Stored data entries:
+--

/-- Changes of the queue records alone keep the law. -/
theorem DepthLawWith.recorded {s t : State} (law : DepthLawWith [] [] s) (entries : EntryLaw s) (queues : QueueLaw s)
    (k : Recorded s t) : DepthLawWith [] [] t := by
  have record (q : QueueId) : RecordKept (homeCount [] s q) (s.queue q) (t.queue q) := by
    rw [((entryLaw_iff s).mp entries).homeCount]; exact k.record q
  have before (q : QueueId) : Roomy (homeCount [] s q) (s.queue q) :=
    ⟨law.within q, law.draining q List.not_mem_nil⟩
  have after (q : QueueId) : Roomy (homeCount [] t q) (t.queue q) := by
    rw [k.homeCount]
    exact (record q).roomy (queues q) (before q)
  refine ⟨fun q => (after q).toWithin, fun q _ => (after q).draining, fun e he => ?_⟩
  rw [List.nil_append, k.liveEntries] at he
  have used : 0 < homeCount [] s (s.entry e).home := homeCount_pos he
  rw [k.entry e]
  exact (law.redeliveries e he).trans
    (((record _).limit (queues _) (before _)).resolve_left used.ne')

/-- Every change of a command keeps the law of the depth. -/
theorem QueueChange.keeps_depth {s t : State} (h : QueueChange s t) (idle : OfflineIdle s) (entries : EntryLaw s)
    (queues : QueueLaw s) (law : DepthLawWith [] [] s) : DepthLawWith [] [] t := by
  induction h with
  | records recorded => exact law.recorded entries queues recorded
  | @attach a offline => exact law.level (.setAgent (idle a offline).2.symm)
  | @post a f qs takes once =>
    obtain ⟨x, posted⟩ := Level.postFrame a f qs s
    have framed : Level s (s.setFrame f x) := .of_records
    exact (createEntries_depth f _ qs (entries.of_same framed.toSameEntries) (law.level framed) once
      fun q hq => (takes q hq).joinable entries queues).level posted
  | claim before front => exact (law.level before).claimEntry front
  | @returned u a e n claimed ended same home count =>
    have off : TakenOff s u e := .claim a claimed ended
    have queue (q : QueueId) : u.queue q = s.queue q := congrArg (·.get q) same
    have counted := law.takeOff entries off fun q => by rw [queue]; exact .refl _
    have within := counted.within (u.entry e).home
    rw [homeCount_cons, if_pos rfl] at within
    have limit : n ≤ (u.queue (u.entry e).home).limit := by
      rcases count with rfl | below
      · exact counted.redeliveries e List.mem_cons_self
      · exact below
    exact counted.forget.queued (x := { u.entry e with place := .queued, redeliveries := n })
      (off.entryLaw entries).not_live (.inl rfl) (by have := within.depth; dsimp only; omega) home.takes.2 limit
      fun q _ => List.mem_singleton.mp
  | @moved u a e d claimed ended same target =>
    have off : TakenOff s u e := .claim a claimed ended
    have queue (q : QueueId) : u.queue q = s.queue q := congrArg (·.get q) same
    have counted := law.takeOff entries off fun q => by rw [queue]; exact .refl _
    have moving := off.entryLaw entries
    obtain ⟨-, -, state, room, -⟩ := target
    have flushIdle : (u.queue d).flushCount = 0 := by
      rw [queue] at state ⊢
      exact (queues d).flush_idle (by rcases state with state | state <;> rw [state] <;> exact nofun)
    let x : Entry := { u.entry e with place := .queued, home := d, cls := .normal, redeliveries := 0 }
    let y := (u.queue d).pushTail .normal e
    have joined : DepthLawWith [] [(u.entry e).home] ((u.setEntry e x).setQueue d y) :=
      counted.forget.queued (x := x) moving.not_live (.inr rfl)
        (by rw [moving.homeCount]; dsimp only [x]; omega) (by
          dsimp only [x]; rcases state with state | state <;> rw [state] <;> exact nofun) (Nat.zero_le _)
        fun q other c => absurd c other
    have placed : EntryLaw ((u.setEntry e x).setQueue d y) :=
      moving.queued (x := x) rfl (off.claimant entries) (.inr rfl)
    have told := Level.offerNotice ((u.setEntry e x).setQueue d y)
      (((u.setEntry e x).setQueue d y).frame (u.entry e).frame).source
      (undelivered (u.entry e).home .deadLettered
        (handleOf ((u.setEntry e x).setQueue d y) (u.entry e).frame))
    exact (joined.level told).drainCompletion (placed.of_same told.toSameEntries)
  | @dropped u v e h off shrunk freed home others counted =>
    obtain rfl := home entries
    have freedEntries : EntryLaw v :=
      ((off.entryLaw entries).freeEntry (off.claimant entries)).of_same freed
    exact ((law.takeOff entries off shrunk).freed freed others counted).drainCompletion freedEntries
  | emptied empty _ disabled => exact empty.depth disabled
  | level _ after ih => exact ih.level after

+--

• **Goal of the exercise**: Starting with the line that contains "rw [queue] at state ⊢", copy each line through the end of the data exactly, and leave out all earlier lines.

• **Exercise response**:
      rw [queue] at state ⊢
      exact (queues d).flush_idle (by rcases state with state | state <;> rw [state] <;> exact nofun)
    let x : Entry := { u.entry e with place := .queued, home := d, cls := .normal, redeliveries := 0 }
    let y := (u.queue d).pushTail .normal e
    have joined : DepthLawWith [] [(u.entry e).home] ((u.setEntry e x).setQueue d y) :=
      counted.forget.queued (x := x) moving.not_live (.inr rfl)
        (by rw [moving.homeCount]; dsimp only [x]; omega) (by
          dsimp only [x]; rcases state with state | state <;> rw [state] <;> exact nofun) (Nat.zero_le _)
        fun q other c => absurd c other
    have placed : EntryLaw ((u.setEntry e x).setQueue d y) :=
      moving.queued (x := x) rfl (off.claimant entries) (.inr rfl)
    have told := Level.offerNotice ((u.setEntry e x).setQueue d y)
      (((u.setEntry e x).setQueue d y).frame (u.entry e).frame).source
      (undelivered (u.entry e).home .deadLettered
        (handleOf ((u.setEntry e x).setQueue d y) (u.entry e).frame))
    exact (joined.level told).drainCompletion (placed.of_same told.toSameEntries)
  | @dropped u v e h off shrunk freed home others counted =>
    obtain rfl := home entries
    have freedEntries : EntryLaw v :=
      ((off.entryLaw entries).freeEntry (off.claimant entries)).of_same freed
    exact ((law.takeOff entries off shrunk).freed freed others counted).drainCompletion freedEntries
  | emptied empty _ disabled => exact empty.depth disabled
  | level _ after ih => exact ih.level after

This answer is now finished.